-- What the exercise asks --
Set out exactly every line of the entries below, starting at the line that holds "phases := if" and stopping after the line that holds "(if c.phases = 1".

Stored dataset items
========================================================================
/-- Starting one charger sheaf that is READY (Table 12-7, steps 3, 7 and 8): 0 where it runs. -/
def State.chargerStart (s : State) (n : Nat) (legs : List Nat) (checks : List MidCheck) : State × Nat :=
  if s.runs n then (s, 0)
  else if (s.sheaf n).state ≠ .ready then (s, Reason.state)
  else
    let (t, r) := s.deferredOn n legs checks
    if r = 0 then (t.startRun n, 0) else (t, r)

/-- Starting the bridges that are READY: CHGD0, then CHGD1; one at least must start. -/
def State.bridgesStart (s : State) (secondary : Bool) (checks : List MidCheck) : State × Nat :=
  let legs (n : Nat) : List Nat := if secondary then (s.bind.legsOf n).drop 2 else s.bind.legsOf n
  let ready := s.bridges.filter (fun n => decide ((s.sheaf n).state = .ready) || s.runs n)
  if ready = [] then (s, Reason.notReady)
  else ready.foldl (fun a n => if a.2 = 0 then a.1.chargerStart n (legs n) checks else a) (s, 0)

/-- The ceiling that the present settings give takes effect (R336, R338, R340). -/
def State.setCeiling (s : State) : State := s.setCharge { s.charge with ceiling := s.chargeCeiling }

/-- One advance of the arm sequence (Table 12-7). Steps that start a sheaf need the midpoint checks that are run for it, and wait
without them. -/
def State.armStep (checks : Option (List MidCheck)) (s : State) : State :=
  let c := s.charge
  let v2l := decide (c.mode = 3)
  match c.arm with
  | none => s
  | some a =>
    match a.step, checks with
    | 1, _ =>
      let mode := a.mode
      if c.hand.isSome ∨ (mode ≠ 3 ∧ !c.debounced ∧ s.armCheck mode a.late ≠ Reason.pilot) then s
      else if s.armCheck mode a.late ≠ 0 then s.armFail Code.invalid (s.armCheck mode a.late)
      else
        let s1 := s.restoreSync
        let c1 := s1.charge
        (s1.setCharge { c1 with mode := mode, phases := 0, roles := decide (mode = 3), alone := false,
                                timerLatch := c1.timerLatch && !a.late, arm := some { a with step := 2 } }).connect mode
    | 3, some l =>
      if !v2l then s.armTo 4 0
      else
        (match a.stage with
         | 0 =>
           let (t, r) := (s.setCharge { c with precharge := true }).bridgesStart true l
           if r = 0 then t.armTo 3 1 else t.armFail Code.invalid r
         | 1 =>
           if s.bridges.any (fun n => s.runs n && decide (s.dcLink 1 < (s.regN (Item.SHEAF.PROOF_VMIN n) : Int) * 10)) then s
           else
             let on := s.bridges.filter s.runs
             let s1 := s.forEach on State.legsOff
             let (t, r) := on.foldl (fun x n => if x.2 = 0 then x.1.deferredOn n ((s.bind.legsOf n).take 2) l else x) (s1, 0)
             if r = 0 then (t.setCharge { t.charge with precharge := false }).armTo 3 2 else t.armFail Code.invalid r
         | _ => if s.dcLink 1 < (s.regN Item.CHG.V_DC1 : Int) * 10 then s else (s.requestAs 1 4 true).armTo 6 0)
    | 3, none => if v2l then s else s.armTo 4 0
    | 4, _ => (s.setCharge { c with cpsw := true }).armTo 5 0
    | 5, _ =>
      if !s.mainsLocked then s
      else
        let full := [1, 2].all (fun k => decide (s.regN (Item.ADCI.MAINS_MIN 0) ≤ s.regN (Item.ADCI.VRMS 0 k)))
        (match a.phases, full with
         | 3, false => s.armFail Code.invalid Reason.noMains
         | 1, _ => (({ s with charge := { c with phases := 1 } }).requestAs 1 4 true).armTo 6 0
         | _, f => (({ s with charge := { c with phases := if f then 3 else 1 } }).requestAs 1 4 true).armTo 6 0)
    | 6, _ =>
      if a.stage = 0 then s
      else
        let v := F32.mul (F32.mul (F32.ofRat 9 10) (F32.sqrt F32.two))
          (if c.phases = 1 then s.lineVolts else F32.mul (F32.sqrt (F32.ofInt 3)) s.lineVolts)
        if v2l || F32.le v (F32.ofRat (s.dcLink 1) 10) then s.armTo 7 0 else s
    | 7, some l =>
      if a.stage = 0 then
        (match s.chgf with
         | none => s.armFail Code.invalid Reason.notReady
         | some n =>
           let (t, r) := s.chargerStart n (s.bind.legsOf n) l
           if r = 0 then t.armTo 7 1 else t.armFail Code.invalid r)
      else if v2l then
        let amp := (match s.chgf with | some n => s.lineAmplitude n | none => 0)
        if F32.le (F32.mul (F32.sqrt F32.two) (F32.ofRat (s.regI Item.CHG.V2L_VRMS) 10)) amp then s.armTo 8 0 else s
      else if s.dcLink 1 < (s.regN Item.CHG.V_DC1 : Int) * 10 then s else s.armTo 8 0
    | 8, some l =>
      let (t, r) := s.bridgesStart false l
      if r ≠ 0 then t.armFail Code.invalid r
      else
        let z := t.zone
        let t1 := t.setRegs [(Item.CHG.ZONE, nw z), (Item.CHG.STEP, nw (t.firstStep z)), (Item.CHG.I_TGT, 0), (Item.CHG.I_REQ, 0),
          (Item.CHG.TIMER_NOM, 0), (Item.CHG.TIMER_WALL, 0), (Item.CHG.STOP_CAUSE, 0)]
        let t2 := t1.setCharge { t1.charge with arm := none, running := true, watchdog := t.charge.watchdog, stepAt := t.time.now,
                                                weighted := 0, advanced := t.time.now, below := none, burst := some (false, t.time.now) }
        t2.setCeiling.endArm .arm Code.ok Reason.none
    | _, _ => s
========================================================================
-- Written solution --
         | _, f => (({ s with charge := { c with phases := if f then 3 else 1 } }).requestAs 1 4 true).armTo 6 0)
    | 6, _ =>
      if a.stage = 0 then s
      else
        let v := F32.mul (F32.mul (F32.ofRat 9 10) (F32.sqrt F32.two))
          (if c.phases = 1 then s.lineVolts else F32.mul (F32.sqrt (F32.ofInt 3)) s.lineVolts)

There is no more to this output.